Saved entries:
Start of Block

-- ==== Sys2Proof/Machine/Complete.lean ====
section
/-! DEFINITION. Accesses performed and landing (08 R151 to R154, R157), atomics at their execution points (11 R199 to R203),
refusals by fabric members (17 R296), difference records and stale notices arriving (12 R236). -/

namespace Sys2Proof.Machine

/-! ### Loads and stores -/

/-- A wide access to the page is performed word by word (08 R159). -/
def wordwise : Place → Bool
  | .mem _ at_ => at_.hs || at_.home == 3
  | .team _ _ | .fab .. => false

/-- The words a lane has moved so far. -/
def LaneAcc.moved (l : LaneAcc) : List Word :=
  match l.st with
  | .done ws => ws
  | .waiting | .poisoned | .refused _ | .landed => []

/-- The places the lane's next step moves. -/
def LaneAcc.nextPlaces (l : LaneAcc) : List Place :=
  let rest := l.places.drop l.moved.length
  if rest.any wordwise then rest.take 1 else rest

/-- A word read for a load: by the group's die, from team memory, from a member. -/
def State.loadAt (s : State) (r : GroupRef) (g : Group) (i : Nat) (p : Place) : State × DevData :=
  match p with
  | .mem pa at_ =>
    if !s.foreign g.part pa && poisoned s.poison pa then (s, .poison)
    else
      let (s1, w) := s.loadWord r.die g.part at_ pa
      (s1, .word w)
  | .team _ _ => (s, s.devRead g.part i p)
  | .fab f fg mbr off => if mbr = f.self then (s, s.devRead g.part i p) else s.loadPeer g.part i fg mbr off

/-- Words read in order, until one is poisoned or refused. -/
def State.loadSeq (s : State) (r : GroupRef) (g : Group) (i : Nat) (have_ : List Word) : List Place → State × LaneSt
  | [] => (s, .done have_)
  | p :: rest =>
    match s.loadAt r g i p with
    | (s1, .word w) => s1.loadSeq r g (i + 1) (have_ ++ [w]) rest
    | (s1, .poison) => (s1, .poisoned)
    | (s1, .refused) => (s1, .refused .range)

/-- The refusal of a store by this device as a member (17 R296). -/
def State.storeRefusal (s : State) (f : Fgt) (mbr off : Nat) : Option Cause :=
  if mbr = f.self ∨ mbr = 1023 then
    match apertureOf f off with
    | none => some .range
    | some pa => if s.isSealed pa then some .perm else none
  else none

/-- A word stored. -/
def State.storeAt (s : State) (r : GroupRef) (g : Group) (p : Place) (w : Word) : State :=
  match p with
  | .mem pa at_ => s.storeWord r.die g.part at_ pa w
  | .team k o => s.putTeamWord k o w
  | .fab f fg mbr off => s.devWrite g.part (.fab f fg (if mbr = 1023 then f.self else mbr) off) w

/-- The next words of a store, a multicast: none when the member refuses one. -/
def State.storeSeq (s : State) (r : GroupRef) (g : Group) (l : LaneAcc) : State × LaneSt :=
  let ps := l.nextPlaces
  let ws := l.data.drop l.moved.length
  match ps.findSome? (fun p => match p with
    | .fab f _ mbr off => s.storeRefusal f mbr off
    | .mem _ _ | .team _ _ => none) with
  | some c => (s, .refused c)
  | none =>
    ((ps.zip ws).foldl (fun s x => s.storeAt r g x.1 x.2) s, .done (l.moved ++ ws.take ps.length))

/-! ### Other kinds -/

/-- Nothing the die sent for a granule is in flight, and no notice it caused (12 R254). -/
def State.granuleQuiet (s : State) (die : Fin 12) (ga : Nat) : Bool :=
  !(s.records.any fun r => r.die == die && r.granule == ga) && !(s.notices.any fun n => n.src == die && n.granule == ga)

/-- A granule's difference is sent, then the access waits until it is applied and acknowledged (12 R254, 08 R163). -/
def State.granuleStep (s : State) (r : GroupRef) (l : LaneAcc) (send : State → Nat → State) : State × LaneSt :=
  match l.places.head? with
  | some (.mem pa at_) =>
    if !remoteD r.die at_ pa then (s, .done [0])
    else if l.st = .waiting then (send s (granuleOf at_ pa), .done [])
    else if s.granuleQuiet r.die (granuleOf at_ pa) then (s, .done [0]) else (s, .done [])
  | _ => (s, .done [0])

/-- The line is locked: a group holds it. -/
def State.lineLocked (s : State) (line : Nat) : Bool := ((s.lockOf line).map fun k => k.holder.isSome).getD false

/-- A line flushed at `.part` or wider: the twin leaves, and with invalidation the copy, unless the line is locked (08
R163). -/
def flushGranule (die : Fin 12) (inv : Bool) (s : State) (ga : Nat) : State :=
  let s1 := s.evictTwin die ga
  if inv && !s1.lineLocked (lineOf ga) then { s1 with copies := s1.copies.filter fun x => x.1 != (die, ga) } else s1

End of Block

Copy out the full set of entries without altering anything.

▸ Worked solution
-- ==== Sys2Proof/Machine/Complete.lean ====
section
/-! DEFINITION. Accesses performed and landing (08 R151 to R154, R157), atomics at their execution points (11 R199 to R203),
refusals by fabric members (17 R296), difference records and stale notices arriving (12 R236). -/

namespace Sys2Proof.Machine

/-! ### Loads and stores -/

/-- A wide access to the page is performed word by word (08 R159). -/
def wordwise : Place → Bool
  | .mem _ at_ => at_.hs || at_.home == 3
  | .team _ _ | .fab .. => false

/-- The words a lane has moved so far. -/
def LaneAcc.moved (l : LaneAcc) : List Word :=
  match l.st with
  | .done ws => ws
  | .waiting | .poisoned | .refused _ | .landed => []

/-- The places the lane's next step moves. -/
def LaneAcc.nextPlaces (l : LaneAcc) : List Place :=
  let rest := l.places.drop l.moved.length
  if rest.any wordwise then rest.take 1 else rest

/-- A word read for a load: by the group's die, from team memory, from a member. -/
def State.loadAt (s : State) (r : GroupRef) (g : Group) (i : Nat) (p : Place) : State × DevData :=
  match p with
  | .mem pa at_ =>
    if !s.foreign g.part pa && poisoned s.poison pa then (s, .poison)
    else
      let (s1, w) := s.loadWord r.die g.part at_ pa
      (s1, .word w)
  | .team _ _ => (s, s.devRead g.part i p)
  | .fab f fg mbr off => if mbr = f.self then (s, s.devRead g.part i p) else s.loadPeer g.part i fg mbr off

/-- Words read in order, until one is poisoned or refused. -/
def State.loadSeq (s : State) (r : GroupRef) (g : Group) (i : Nat) (have_ : List Word) : List Place → State × LaneSt
  | [] => (s, .done have_)
  | p :: rest =>
    match s.loadAt r g i p with
    | (s1, .word w) => s1.loadSeq r g (i + 1) (have_ ++ [w]) rest
    | (s1, .poison) => (s1, .poisoned)
    | (s1, .refused) => (s1, .refused .range)

/-- The refusal of a store by this device as a member (17 R296). -/
def State.storeRefusal (s : State) (f : Fgt) (mbr off : Nat) : Option Cause :=
  if mbr = f.self ∨ mbr = 1023 then
    match apertureOf f off with
    | none => some .range
    | some pa => if s.isSealed pa then some .perm else none
  else none

/-- A word stored. -/
def State.storeAt (s : State) (r : GroupRef) (g : Group) (p : Place) (w : Word) : State :=
  match p with
  | .mem pa at_ => s.storeWord r.die g.part at_ pa w
  | .team k o => s.putTeamWord k o w
  | .fab f fg mbr off => s.devWrite g.part (.fab f fg (if mbr = 1023 then f.self else mbr) off) w

/-- The next words of a store, a multicast: none when the member refuses one. -/
def State.storeSeq (s : State) (r : GroupRef) (g : Group) (l : LaneAcc) : State × LaneSt :=
  let ps := l.nextPlaces
  let ws := l.data.drop l.moved.length
  match ps.findSome? (fun p => match p with
    | .fab f _ mbr off => s.storeRefusal f mbr off
    | .mem _ _ | .team _ _ => none) with
  | some c => (s, .refused c)
  | none =>
    ((ps.zip ws).foldl (fun s x => s.storeAt r g x.1 x.2) s, .done (l.moved ++ ws.take ps.length))

/-! ### Other kinds -/

/-- Nothing the die sent for a granule is in flight, and no notice it caused (12 R254). -/
def State.granuleQuiet (s : State) (die : Fin 12) (ga : Nat) : Bool :=
  !(s.records.any fun r => r.die == die && r.granule == ga) && !(s.notices.any fun n => n.src == die && n.granule == ga)

/-- A granule's difference is sent, then the access waits until it is applied and acknowledged (12 R254, 08 R163). -/
def State.granuleStep (s : State) (r : GroupRef) (l : LaneAcc) (send : State → Nat → State) : State × LaneSt :=
  match l.places.head? with
  | some (.mem pa at_) =>
    if !remoteD r.die at_ pa then (s, .done [0])
    else if l.st = .waiting then (send s (granuleOf at_ pa), .done [])
    else if s.granuleQuiet r.die (granuleOf at_ pa) then (s, .done [0]) else (s, .done [])
  | _ => (s, .done [0])

/-- The line is locked: a group holds it. -/
def State.lineLocked (s : State) (line : Nat) : Bool := ((s.lockOf line).map fun k => k.holder.isSome).getD false

/-- A line flushed at `.part` or wider: the twin leaves, and with invalidation the copy, unless the line is locked (08
R163). -/
def flushGranule (die : Fin 12) (inv : Bool) (s : State) (ga : Nat) : State :=
  let s1 := s.evictTwin die ga
  if inv && !s1.lineLocked (lineOf ga) then { s1 with copies := s1.copies.filter fun x => x.1 != (die, ga) } else s1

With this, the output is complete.